Fig. 2: Finding structural patterns at scale with GlyContact.

a Glycan 3D structures form distinct clusters. For all glycans on GlycoShape (n = 717), we used the superimpose_glycans function from GlyContact, with the flag “fast=True”, to calculate all pairwise alignments (always with the best-matching pair of conformers) via an SVD-based Kabsch algorithm using k-d spatial trees. Alignment distances were then used to cluster glycans via t-SNE initialized with a PCA. Glycan class is indicated by color and glycan size (i.e., number of monosaccharides) by a colored halo. The correlation of glycan size with x-axis spread is provided as Pearson’s r, with the results of a two-tailed t-test for testing the correlation against zero (p = 0.0004). b Glycan epitopes affect distal structural properties. For the example of core fucose in N-glycans, we used the glycontact.visualize.find_difference function to gather all ‘twins’ (pairs of sequences that only differed in the presence/absence of core fucose) for which we had structural data from GlycoShape (n = 43) and compared their average SASA values (excluding core fucose and its attachment site). Results are shown as box plots (line indicating the median, box edges indicating the 25th and 75th percentile, whiskers indicating the 95% confidence interval, and black circles indicating outliers), as well as an overlaid scatter plot of the actual values, with added horizontal jitter for visibility. Statistical testing involved a paired two-tailed t-test and Cohen’s dz as an effect size for paired samples. c, d Glycan motifs exposed by different glycan classes exhibit different structural characteristics. For the various isoforms of sialyl-LacNAc (Neu5Acα2-?Galβ1-?GlcNAc) in GlycoShape glycans, we used the glycontact.visualize.find_difference function to sum the monosaccharide-level SASA values for each motif (c, p = 0.00001) and averaged their flexibility (d).
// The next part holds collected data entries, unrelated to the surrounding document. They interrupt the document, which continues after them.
-- ==== Sys2Proof/Laws/Exec.lean ====
section
/-! SUPPORT. What `exec` runs: one lemma per family, from an instruction's row in the family's list to its handler, and
the case split over all instructions, so that a proof about every instruction has ten cases. -/

namespace Sys2Proof.Machine

/-- The sub-mode a jump on a three-valued state has, by the states it is taken on (47 R273). -/
def subMode : List Indicator → Nat
  | [.less] => 4
  | [.equal] => 5
  | [.greater] => 6
  | [.equal, .greater] => 7
  | [.less, .greater] => 8
  | _ => 9

/-- The function of a shift instruction (48 R340). -/
def shiftOf : Instr → Nat → State → State
  | .sla _ => shiftLeftA
  | .sra _ => shiftRightA
  | .slax _ => shiftLeftAX
  | .srax _ => shiftRightAX
  | .slc _ => rotateLeftAX
  | _ => rotateRightAX

theorem forall_loads {a : Addr} {f : Byte} {s : State} :
    ∀ x ∈ loads a f, exec x.1 s = conclude s (loadOp x.2.1 x.2.2 a f s) := by
  unfold loads
  repeat' refine List.forall_mem_cons.mpr ⟨rfl, ?_⟩
  exact List.forall_mem_nil _

theorem exec_load {i : Instr} {r : Reg} {n : Bool} {a : Addr} {f : Byte} (h : (i, r, n) ∈ loads a f) (s : State) :
    exec i s = conclude s (loadOp r n a f s) := forall_loads (i, r, n) h

theorem forall_stores {a : Addr} {f : Byte} {s : State} :
    ∀ x ∈ stores a f, exec x.1 s = conclude s (storeOp (sourceWord s x.2) a f s) := by
  unfold stores
  repeat' refine List.forall_mem_cons.mpr ⟨rfl, ?_⟩
  exact List.forall_mem_nil _

theorem exec_store {i : Instr} {r : Option Reg} {a : Addr} {f : Byte} (h : (i, r) ∈ stores a f) (s : State) :
    exec i s = conclude s (storeOp (sourceWord s r) a f s) := forall_stores (i, r) h

theorem forall_enters {a : Addr} {s : State} :
    ∀ x ∈ enters a, exec x.1 s = conclude s (addrXferOp x.2.1 x.2.2 false a s) := by
  unfold enters
  repeat' refine List.forall_mem_cons.mpr ⟨rfl, ?_⟩
  exact List.forall_mem_nil _

theorem exec_enter {i : Instr} {r : Reg} {n : Bool} {a : Addr} (h : (i, r, n) ∈ enters a) (s : State) :
    exec i s = conclude s (addrXferOp r n false a s) := forall_enters (i, r, n) h

theorem forall_increases {a : Addr} {s : State} :
    ∀ x ∈ increases a, exec x.1 s = conclude s (addrXferOp x.2.1 x.2.2 true a s) := by
  unfold increases
  repeat' refine List.forall_mem_cons.mpr ⟨rfl, ?_⟩
  exact List.forall_mem_nil _

theorem exec_increase {i : Instr} {r : Reg} {n : Bool} {a : Addr} (h : (i, r, n) ∈ increases a) (s : State) :
    exec i s = conclude s (addrXferOp r n true a s) := forall_increases (i, r, n) h

theorem forall_compares {a : Addr} {f : Byte} {s : State} :
    ∀ x ∈ compares a f, exec x.1 s = conclude s (compareOp x.2 a f s) := by
  unfold compares
  repeat' refine List.forall_mem_cons.mpr ⟨rfl, ?_⟩
  exact List.forall_mem_nil _

theorem exec_compare {i : Instr} {r : Reg} {a : Addr} {f : Byte} (h : (i, r) ∈ compares a f) (s : State) :
    exec i s = conclude s (compareOp r a f s) := forall_compares (i, r) h

theorem forall_indicatorJumps {a : Addr} {s : State} :
    ∀ x ∈ indicatorJumps a, exec x.1 s = jumpOp none (subMode x.2) (BitVec.ofNat 6 (subMode x.2)) a s := by
  unfold indicatorJumps
  repeat' refine List.forall_mem_cons.mpr ⟨rfl, ?_⟩
  exact List.forall_mem_nil _

theorem exec_indicatorJump {i : Instr} {ts : List Indicator} {a : Addr} (h : (i, ts) ∈ indicatorJumps a) (s : State) :
    exec i s = jumpOp none (subMode ts) (BitVec.ofNat 6 (subMode ts)) a s := forall_indicatorJumps (i, ts) h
Then, we grouped glycans by glycan class (using the glycowork.motif.processing.get_class function) and analyzed differences in SASA (c) or torsion-based flexibility (d) across classes by a one-way ANOVA, followed by Tukey’s Honestly Significant Difference post-hoc test. The number of analyzed motif instances is provided under each box plot. Data are depicted as mean values, with box edges indicating quartiles, and whiskers indicating the remaining data distribution up to the 95% confidence interval.